◆ What the exercise asks ◆
From the entries below, retype only the lines from the one with "(R115, R116) -/" through the one with "def combine (ct", exactly as written.

★ ★ ★ ★ ★ ★ ★

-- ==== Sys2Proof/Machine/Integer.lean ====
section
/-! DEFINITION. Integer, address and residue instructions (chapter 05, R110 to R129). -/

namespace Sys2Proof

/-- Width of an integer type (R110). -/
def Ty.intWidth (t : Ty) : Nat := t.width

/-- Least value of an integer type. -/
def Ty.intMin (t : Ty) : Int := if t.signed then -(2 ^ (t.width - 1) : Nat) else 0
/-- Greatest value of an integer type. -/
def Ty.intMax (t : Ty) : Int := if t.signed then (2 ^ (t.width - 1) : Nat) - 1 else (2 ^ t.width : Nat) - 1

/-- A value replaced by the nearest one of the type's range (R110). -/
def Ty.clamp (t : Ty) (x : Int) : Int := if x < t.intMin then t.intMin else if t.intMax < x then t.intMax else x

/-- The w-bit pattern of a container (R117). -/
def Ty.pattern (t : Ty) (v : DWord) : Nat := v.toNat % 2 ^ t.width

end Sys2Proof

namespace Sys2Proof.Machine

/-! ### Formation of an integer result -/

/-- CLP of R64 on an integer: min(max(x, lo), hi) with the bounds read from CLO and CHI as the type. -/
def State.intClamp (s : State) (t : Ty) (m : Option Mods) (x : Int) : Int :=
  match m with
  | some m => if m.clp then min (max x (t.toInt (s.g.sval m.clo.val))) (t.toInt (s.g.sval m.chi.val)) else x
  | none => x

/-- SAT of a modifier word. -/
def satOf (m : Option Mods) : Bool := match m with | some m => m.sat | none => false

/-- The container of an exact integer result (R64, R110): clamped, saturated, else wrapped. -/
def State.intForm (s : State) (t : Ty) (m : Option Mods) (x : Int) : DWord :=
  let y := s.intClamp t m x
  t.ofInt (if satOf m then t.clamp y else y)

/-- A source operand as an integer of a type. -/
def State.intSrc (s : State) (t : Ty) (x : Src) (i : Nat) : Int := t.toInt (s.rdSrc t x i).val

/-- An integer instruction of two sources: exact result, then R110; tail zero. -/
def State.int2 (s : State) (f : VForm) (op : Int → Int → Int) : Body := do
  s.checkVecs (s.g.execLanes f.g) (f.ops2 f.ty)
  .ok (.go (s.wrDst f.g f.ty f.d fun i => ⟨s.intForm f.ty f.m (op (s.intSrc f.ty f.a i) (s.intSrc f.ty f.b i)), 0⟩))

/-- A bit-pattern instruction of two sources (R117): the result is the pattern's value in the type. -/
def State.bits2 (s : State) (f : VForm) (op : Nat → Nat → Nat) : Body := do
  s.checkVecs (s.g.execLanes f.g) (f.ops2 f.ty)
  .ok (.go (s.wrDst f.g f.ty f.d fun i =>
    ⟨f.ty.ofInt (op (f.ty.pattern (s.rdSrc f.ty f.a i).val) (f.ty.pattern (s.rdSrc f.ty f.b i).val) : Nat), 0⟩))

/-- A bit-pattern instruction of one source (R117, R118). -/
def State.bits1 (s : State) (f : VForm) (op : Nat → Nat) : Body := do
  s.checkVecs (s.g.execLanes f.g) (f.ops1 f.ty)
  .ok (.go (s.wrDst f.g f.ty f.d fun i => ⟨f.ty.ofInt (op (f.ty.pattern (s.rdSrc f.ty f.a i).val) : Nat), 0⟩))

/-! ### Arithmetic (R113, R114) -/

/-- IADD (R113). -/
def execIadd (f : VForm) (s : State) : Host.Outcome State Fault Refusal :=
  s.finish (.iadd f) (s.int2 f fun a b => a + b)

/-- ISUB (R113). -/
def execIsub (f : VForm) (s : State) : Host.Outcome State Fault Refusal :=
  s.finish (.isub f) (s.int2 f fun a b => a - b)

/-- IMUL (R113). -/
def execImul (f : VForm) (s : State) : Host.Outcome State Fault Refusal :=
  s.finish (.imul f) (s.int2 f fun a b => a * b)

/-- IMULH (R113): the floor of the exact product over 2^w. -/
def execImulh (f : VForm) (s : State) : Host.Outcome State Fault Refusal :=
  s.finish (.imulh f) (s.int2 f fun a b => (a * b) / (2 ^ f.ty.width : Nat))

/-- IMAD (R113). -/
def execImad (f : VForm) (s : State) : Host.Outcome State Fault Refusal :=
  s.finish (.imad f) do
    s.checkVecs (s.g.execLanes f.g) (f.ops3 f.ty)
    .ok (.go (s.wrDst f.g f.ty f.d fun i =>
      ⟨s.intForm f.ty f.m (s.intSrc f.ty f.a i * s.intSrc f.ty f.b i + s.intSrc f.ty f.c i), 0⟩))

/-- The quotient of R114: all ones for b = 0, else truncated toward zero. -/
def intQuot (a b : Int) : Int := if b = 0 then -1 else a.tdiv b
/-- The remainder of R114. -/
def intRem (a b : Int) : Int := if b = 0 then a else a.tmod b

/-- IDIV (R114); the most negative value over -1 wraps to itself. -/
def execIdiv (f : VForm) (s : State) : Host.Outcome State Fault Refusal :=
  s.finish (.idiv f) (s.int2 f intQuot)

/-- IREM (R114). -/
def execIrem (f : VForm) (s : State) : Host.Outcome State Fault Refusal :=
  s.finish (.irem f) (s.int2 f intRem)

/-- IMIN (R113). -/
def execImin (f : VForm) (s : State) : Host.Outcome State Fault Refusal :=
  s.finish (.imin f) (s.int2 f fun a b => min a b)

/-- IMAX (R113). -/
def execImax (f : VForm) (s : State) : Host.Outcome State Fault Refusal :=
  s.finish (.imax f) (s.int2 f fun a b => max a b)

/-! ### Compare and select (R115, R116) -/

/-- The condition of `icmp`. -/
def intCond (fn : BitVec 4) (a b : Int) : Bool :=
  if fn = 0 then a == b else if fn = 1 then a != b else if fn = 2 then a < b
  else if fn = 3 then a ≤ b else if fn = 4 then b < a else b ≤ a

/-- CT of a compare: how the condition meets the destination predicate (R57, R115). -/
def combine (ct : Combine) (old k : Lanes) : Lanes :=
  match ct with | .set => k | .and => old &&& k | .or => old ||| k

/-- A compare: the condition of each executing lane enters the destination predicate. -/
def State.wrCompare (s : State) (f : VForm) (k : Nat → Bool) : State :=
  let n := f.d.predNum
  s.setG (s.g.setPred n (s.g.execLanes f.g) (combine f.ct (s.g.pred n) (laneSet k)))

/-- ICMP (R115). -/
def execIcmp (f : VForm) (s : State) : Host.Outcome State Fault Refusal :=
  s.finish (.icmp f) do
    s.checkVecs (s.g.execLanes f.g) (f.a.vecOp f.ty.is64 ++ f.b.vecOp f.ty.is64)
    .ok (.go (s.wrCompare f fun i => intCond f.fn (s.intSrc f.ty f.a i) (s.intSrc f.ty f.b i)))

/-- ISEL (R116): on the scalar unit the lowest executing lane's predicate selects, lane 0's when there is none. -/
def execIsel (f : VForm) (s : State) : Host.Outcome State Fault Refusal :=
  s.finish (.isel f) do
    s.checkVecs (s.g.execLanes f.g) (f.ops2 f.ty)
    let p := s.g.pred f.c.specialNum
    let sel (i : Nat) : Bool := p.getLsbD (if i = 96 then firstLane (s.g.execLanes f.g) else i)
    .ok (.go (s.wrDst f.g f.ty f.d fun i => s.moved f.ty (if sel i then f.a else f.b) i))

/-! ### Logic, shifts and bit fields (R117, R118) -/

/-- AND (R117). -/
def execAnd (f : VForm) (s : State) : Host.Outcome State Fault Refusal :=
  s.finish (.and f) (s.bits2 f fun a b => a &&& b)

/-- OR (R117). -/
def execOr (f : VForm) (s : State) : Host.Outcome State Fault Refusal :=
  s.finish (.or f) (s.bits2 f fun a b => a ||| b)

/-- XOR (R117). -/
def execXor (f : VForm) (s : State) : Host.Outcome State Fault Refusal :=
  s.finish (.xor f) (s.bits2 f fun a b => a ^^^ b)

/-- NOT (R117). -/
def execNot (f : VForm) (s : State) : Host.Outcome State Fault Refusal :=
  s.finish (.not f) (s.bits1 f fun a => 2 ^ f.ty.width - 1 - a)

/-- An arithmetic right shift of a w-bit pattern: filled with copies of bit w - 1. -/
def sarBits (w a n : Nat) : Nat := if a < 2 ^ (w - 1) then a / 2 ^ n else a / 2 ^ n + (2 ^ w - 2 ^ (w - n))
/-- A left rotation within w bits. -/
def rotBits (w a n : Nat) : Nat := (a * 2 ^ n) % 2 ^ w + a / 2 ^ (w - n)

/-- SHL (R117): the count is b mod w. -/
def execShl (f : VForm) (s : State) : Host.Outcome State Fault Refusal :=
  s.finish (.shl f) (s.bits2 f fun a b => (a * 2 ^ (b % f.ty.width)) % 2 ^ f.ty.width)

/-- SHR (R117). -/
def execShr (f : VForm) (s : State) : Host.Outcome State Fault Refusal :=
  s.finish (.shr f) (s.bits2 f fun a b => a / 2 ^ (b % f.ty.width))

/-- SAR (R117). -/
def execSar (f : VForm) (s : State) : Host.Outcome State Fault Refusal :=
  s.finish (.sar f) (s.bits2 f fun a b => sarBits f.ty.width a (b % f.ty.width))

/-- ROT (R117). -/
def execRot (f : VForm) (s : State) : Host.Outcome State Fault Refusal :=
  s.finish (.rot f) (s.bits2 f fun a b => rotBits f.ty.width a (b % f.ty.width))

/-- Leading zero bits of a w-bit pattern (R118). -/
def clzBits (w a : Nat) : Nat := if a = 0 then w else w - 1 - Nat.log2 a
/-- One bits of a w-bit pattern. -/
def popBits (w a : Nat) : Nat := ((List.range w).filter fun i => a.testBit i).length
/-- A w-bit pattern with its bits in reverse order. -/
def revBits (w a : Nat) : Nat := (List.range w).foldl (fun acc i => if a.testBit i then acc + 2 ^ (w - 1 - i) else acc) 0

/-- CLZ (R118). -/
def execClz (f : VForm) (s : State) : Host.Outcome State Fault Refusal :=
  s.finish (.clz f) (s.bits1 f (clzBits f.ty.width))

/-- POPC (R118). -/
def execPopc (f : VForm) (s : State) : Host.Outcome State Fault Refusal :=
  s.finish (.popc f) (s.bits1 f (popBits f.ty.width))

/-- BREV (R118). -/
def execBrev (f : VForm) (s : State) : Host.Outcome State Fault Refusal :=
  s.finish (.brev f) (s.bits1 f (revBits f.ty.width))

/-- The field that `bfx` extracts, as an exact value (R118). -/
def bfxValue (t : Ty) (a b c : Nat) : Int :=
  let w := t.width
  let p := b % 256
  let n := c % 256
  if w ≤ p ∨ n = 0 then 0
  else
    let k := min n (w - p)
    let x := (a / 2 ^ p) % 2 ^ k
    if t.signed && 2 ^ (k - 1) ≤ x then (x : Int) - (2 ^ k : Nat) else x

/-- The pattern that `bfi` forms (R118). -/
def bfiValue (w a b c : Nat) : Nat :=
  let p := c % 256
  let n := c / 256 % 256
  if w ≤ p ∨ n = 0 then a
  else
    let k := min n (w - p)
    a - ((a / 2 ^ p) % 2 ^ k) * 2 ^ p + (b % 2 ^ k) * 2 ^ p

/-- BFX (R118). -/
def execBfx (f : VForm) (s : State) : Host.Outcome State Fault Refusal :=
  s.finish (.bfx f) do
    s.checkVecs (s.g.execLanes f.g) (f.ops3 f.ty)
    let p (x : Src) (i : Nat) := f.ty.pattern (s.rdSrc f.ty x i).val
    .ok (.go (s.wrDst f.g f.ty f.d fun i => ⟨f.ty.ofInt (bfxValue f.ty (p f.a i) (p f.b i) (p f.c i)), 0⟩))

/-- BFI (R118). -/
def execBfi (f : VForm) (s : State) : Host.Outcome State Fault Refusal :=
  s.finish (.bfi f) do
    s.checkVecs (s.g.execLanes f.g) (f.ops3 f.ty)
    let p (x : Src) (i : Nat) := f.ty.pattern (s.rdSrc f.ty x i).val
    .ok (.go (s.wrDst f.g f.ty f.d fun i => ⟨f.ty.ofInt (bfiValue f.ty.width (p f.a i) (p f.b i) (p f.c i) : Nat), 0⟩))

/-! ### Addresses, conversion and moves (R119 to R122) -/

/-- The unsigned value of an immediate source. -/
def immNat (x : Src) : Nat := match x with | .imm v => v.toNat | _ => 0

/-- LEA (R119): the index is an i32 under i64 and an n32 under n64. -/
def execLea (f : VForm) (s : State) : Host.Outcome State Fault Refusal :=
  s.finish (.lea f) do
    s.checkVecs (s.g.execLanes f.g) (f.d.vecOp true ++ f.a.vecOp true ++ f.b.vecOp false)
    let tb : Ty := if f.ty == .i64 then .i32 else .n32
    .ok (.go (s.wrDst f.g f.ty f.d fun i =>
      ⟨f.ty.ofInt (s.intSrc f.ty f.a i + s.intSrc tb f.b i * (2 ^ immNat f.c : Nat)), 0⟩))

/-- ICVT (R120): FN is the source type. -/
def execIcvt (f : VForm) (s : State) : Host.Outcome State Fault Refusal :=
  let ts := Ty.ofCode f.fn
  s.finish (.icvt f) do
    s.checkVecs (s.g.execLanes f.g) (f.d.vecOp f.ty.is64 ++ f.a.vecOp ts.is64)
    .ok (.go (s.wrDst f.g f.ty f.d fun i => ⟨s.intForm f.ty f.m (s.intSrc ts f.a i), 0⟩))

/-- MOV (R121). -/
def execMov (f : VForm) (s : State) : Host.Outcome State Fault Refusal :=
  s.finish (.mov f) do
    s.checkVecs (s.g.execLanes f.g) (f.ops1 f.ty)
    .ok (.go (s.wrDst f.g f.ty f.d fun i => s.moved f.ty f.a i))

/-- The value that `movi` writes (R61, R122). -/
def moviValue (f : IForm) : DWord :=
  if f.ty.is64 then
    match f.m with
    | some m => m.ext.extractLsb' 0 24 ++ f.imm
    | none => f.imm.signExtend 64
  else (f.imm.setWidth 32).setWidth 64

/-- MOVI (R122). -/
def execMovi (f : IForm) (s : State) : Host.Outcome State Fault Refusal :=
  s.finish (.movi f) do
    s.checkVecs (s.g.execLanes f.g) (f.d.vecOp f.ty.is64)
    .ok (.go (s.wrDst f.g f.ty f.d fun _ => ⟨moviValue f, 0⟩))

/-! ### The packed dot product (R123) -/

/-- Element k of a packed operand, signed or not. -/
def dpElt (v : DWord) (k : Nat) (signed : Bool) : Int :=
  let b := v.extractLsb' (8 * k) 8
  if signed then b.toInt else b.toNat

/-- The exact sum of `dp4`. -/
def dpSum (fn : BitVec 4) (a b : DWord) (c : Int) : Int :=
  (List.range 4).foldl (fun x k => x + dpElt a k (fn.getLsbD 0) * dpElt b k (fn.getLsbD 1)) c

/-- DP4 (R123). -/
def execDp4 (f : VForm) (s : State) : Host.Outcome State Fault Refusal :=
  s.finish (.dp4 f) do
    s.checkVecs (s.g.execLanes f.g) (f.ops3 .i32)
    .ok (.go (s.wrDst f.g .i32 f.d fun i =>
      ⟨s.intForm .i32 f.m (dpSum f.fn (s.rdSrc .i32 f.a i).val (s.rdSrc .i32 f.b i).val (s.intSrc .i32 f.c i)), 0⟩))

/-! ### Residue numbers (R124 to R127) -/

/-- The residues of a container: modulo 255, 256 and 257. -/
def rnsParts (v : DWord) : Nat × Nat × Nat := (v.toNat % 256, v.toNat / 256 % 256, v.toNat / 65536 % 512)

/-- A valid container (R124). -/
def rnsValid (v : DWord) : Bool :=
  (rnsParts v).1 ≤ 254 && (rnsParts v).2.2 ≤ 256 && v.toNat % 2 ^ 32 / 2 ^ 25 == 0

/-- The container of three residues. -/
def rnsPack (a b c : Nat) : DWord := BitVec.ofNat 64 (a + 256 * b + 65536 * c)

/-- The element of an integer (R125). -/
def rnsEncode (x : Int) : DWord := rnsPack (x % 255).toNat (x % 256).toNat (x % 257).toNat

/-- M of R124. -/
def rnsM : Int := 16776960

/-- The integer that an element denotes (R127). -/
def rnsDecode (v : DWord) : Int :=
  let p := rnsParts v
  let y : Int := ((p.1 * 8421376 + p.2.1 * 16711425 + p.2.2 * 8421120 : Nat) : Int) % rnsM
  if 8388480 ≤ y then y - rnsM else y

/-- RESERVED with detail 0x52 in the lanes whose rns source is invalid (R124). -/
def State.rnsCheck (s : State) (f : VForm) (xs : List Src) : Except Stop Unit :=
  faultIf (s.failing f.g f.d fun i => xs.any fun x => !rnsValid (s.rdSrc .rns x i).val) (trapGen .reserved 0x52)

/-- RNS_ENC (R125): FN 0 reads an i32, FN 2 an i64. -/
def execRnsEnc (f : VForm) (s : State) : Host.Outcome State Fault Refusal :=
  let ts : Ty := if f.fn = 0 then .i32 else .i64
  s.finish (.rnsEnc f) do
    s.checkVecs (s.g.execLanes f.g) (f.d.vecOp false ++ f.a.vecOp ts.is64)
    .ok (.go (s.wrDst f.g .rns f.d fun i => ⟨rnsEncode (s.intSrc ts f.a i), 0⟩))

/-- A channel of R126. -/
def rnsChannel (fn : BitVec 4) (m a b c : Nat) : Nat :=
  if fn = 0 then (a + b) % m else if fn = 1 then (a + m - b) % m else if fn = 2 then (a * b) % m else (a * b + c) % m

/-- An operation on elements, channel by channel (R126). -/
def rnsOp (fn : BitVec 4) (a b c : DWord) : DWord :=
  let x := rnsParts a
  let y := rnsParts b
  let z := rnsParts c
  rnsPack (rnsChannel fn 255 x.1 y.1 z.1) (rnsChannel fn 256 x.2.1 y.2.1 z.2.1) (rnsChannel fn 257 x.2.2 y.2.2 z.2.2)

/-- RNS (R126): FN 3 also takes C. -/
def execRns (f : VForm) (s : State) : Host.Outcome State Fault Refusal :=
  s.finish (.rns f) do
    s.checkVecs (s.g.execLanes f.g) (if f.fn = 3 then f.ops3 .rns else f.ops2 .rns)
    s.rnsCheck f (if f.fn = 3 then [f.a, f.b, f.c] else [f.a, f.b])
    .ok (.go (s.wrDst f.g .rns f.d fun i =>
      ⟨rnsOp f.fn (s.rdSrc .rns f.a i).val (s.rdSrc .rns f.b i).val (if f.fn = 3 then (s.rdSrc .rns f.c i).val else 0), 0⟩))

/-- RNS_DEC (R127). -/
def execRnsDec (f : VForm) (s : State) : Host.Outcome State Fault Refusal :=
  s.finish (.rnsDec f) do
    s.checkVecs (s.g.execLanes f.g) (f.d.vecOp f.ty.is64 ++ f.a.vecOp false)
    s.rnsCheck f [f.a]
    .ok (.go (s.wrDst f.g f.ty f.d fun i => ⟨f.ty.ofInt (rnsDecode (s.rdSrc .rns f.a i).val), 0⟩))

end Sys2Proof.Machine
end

★ ★ ★ ★ ★ ★ ★

◆ Solution to the exercise ◆
/-! ### Compare and select (R115, R116) -/

/-- The condition of `icmp`. -/
def intCond (fn : BitVec 4) (a b : Int) : Bool :=
  if fn = 0 then a == b else if fn = 1 then a != b else if fn = 2 then a < b
  else if fn = 3 then a ≤ b else if fn = 4 then b < a else b ≤ a

/-- CT of a compare: how the condition meets the destination predicate (R57, R115). -/
def combine (ct : Combine) (old k : Lanes) : Lanes :=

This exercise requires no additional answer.